====== SOURCE INFORMATION ======

/-- R207, R219 and R220: SEMADD is a release and then waits for its acknowledgement; SEMWAIT passes when the semaphore has
reached s; BIN hands the lanes to the Binning Engine. A number outside the share is refused with ProtFault.

R220, R280 and R402: an addition is performed at its semaphore, modulo 2^64, and its word no longer holds its path; the
additions of a BIN are performed at its bins, lane by lane. -/
def Obligations.SemaphoresAndBins : Prop :=
  (∀ (s : State) (c : Ctx) (v : Vdi) (a b : Reg) (n : BitVec 12), s.issuing c → (s.here c).held = none → s.cur.vals = none →
       s.vdis.find (s.vdiOf s.unit) = some v →
       let x := c.rdS s.issue a
       let sem := v.img.semBase + n.toNat
       let s1 := s.drainUnit s.unit
       let bins := fun l => ((c.rdV s.issue a).lane l).toNat < v.img.binShare
       (n.toNat < v.img.semShare → s1.priorDone s.unit s.cur.tag = true →
         s.holds c (.semadd a n) (s1.later { kind := .semaphoreAddAcknowledge, unit := s.unit, id := s.cur.tag, a := sem, dword := x }) [x] true) ∧
       (n.toNat < v.img.semShare → s1.priorDone s.unit s.cur.tag = false → s.holds c (.semadd a n) s1 [x] false) ∧
       (n.toNat < v.img.semShare → x.toNat ≤ ((s.sems.find sem).getD 0).toNat → exec (.semwait a n) s = .next s) ∧
       (n.toNat < v.img.semShare → ((s.sems.find sem).getD 0).toNat < x.toNat → s.holds c (.semwait a n) s [x] true) ∧
       (s.cur.em = 0#32 → exec (.bin a b) s = .next s) ∧
       (s.cur.em ≠ 0#32 → (∀ l, l < 32 → active s.cur.em l = true → bins l) →
         s.issuesFar c (.bin a b) .a (fun _ f => f.checked = true ∧
           ∀ l, l < 32 → f.va[l]? = some (((c.rdV s.issue a).lane l).setWidth 64) ∧ f.data[l]? = some ((c.rdV s.issue b).lane l))) ∧
       ∀ l, s.handledAt c l →
         (v.img.semShare ≤ n.toNat → ∀ i ∈ [Instr.semadd a n, .semwait a n], s.traps c i l 0x0A (s.cur.word.setWidth 64) s.cur.pos false) ∧
         (∀ j, j < 32 → active s.cur.em j = true → ¬ bins j → s.traps c (.bin a b) l 0x0A (s.cur.word.setWidth 64) s.cur.pos false)) ∧
  (∀ (s : State),
       (∃ t, exec .semaphoreAddAcknowledge s = .next t ∧ t.sems = s.sems.put s.ev.a ((s.sems.find s.ev.a).getD 0 + s.ev.dword) ∧
         t.bins = s.bins ∧ t.mem = s.mem ∧ t.scratch = s.scratch ∧
         ∀ c' h, t.ctxs.find s.ev.unit = some c' → c'.a.held = some h ∨ c'.b.held = some h → h.asleep = true → h.tag ≠ s.ev.id) ∧
       (∀ f a b l v, s.fars.find? (fun x => decide (x.id = s.ev.id)) = some f → f.instr = .bin a b → f.done = false → s.olderUnchecked f = false →
         s.vdis.find (s.vdiOf f.unit) = some v → lanesOf f.todo = [l] → (f.va.getD l 0).toNat < v.img.binShare →
         let k := v.img.binBase + (f.va.getD l 0).toNat
         ∃ t, exec .binAdditionPerformed s = .next t ∧ t.bins = s.bins.put k ((s.bins.find k).getD 0 + (f.data.getD l 0).setWidth 64) ∧
           t.sems = s.sems ∧ t.mem = s.mem))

======

> AIM OF THE TASK:
Only the lines from the one containing "(∀ j, j < 32 → active" through the end of the records above belong in the output, each exactly as it stands, both ends included.

> REPLY:
         (∀ j, j < 32 → active s.cur.em j = true → ¬ bins j → s.traps c (.bin a b) l 0x0A (s.cur.word.setWidth 64) s.cur.pos false)) ∧
  (∀ (s : State),
       (∃ t, exec .semaphoreAddAcknowledge s = .next t ∧ t.sems = s.sems.put s.ev.a ((s.sems.find s.ev.a).getD 0 + s.ev.dword) ∧
         t.bins = s.bins ∧ t.mem = s.mem ∧ t.scratch = s.scratch ∧
         ∀ c' h, t.ctxs.find s.ev.unit = some c' → c'.a.held = some h ∨ c'.b.held = some h → h.asleep = true → h.tag ≠ s.ev.id) ∧
       (∀ f a b l v, s.fars.find? (fun x => decide (x.id = s.ev.id)) = some f → f.instr = .bin a b → f.done = false → s.olderUnchecked f = false →
         s.vdis.find (s.vdiOf f.unit) = some v → lanesOf f.todo = [l] → (f.va.getD l 0).toNat < v.img.binShare →
         let k := v.img.binBase + (f.va.getD l 0).toNat
         ∃ t, exec .binAdditionPerformed s = .next t ∧ t.bins = s.bins.put k ((s.bins.find k).getD 0 + (f.data.getD l 0).setWidth 64) ∧
           t.sems = s.sems ∧ t.mem = s.mem))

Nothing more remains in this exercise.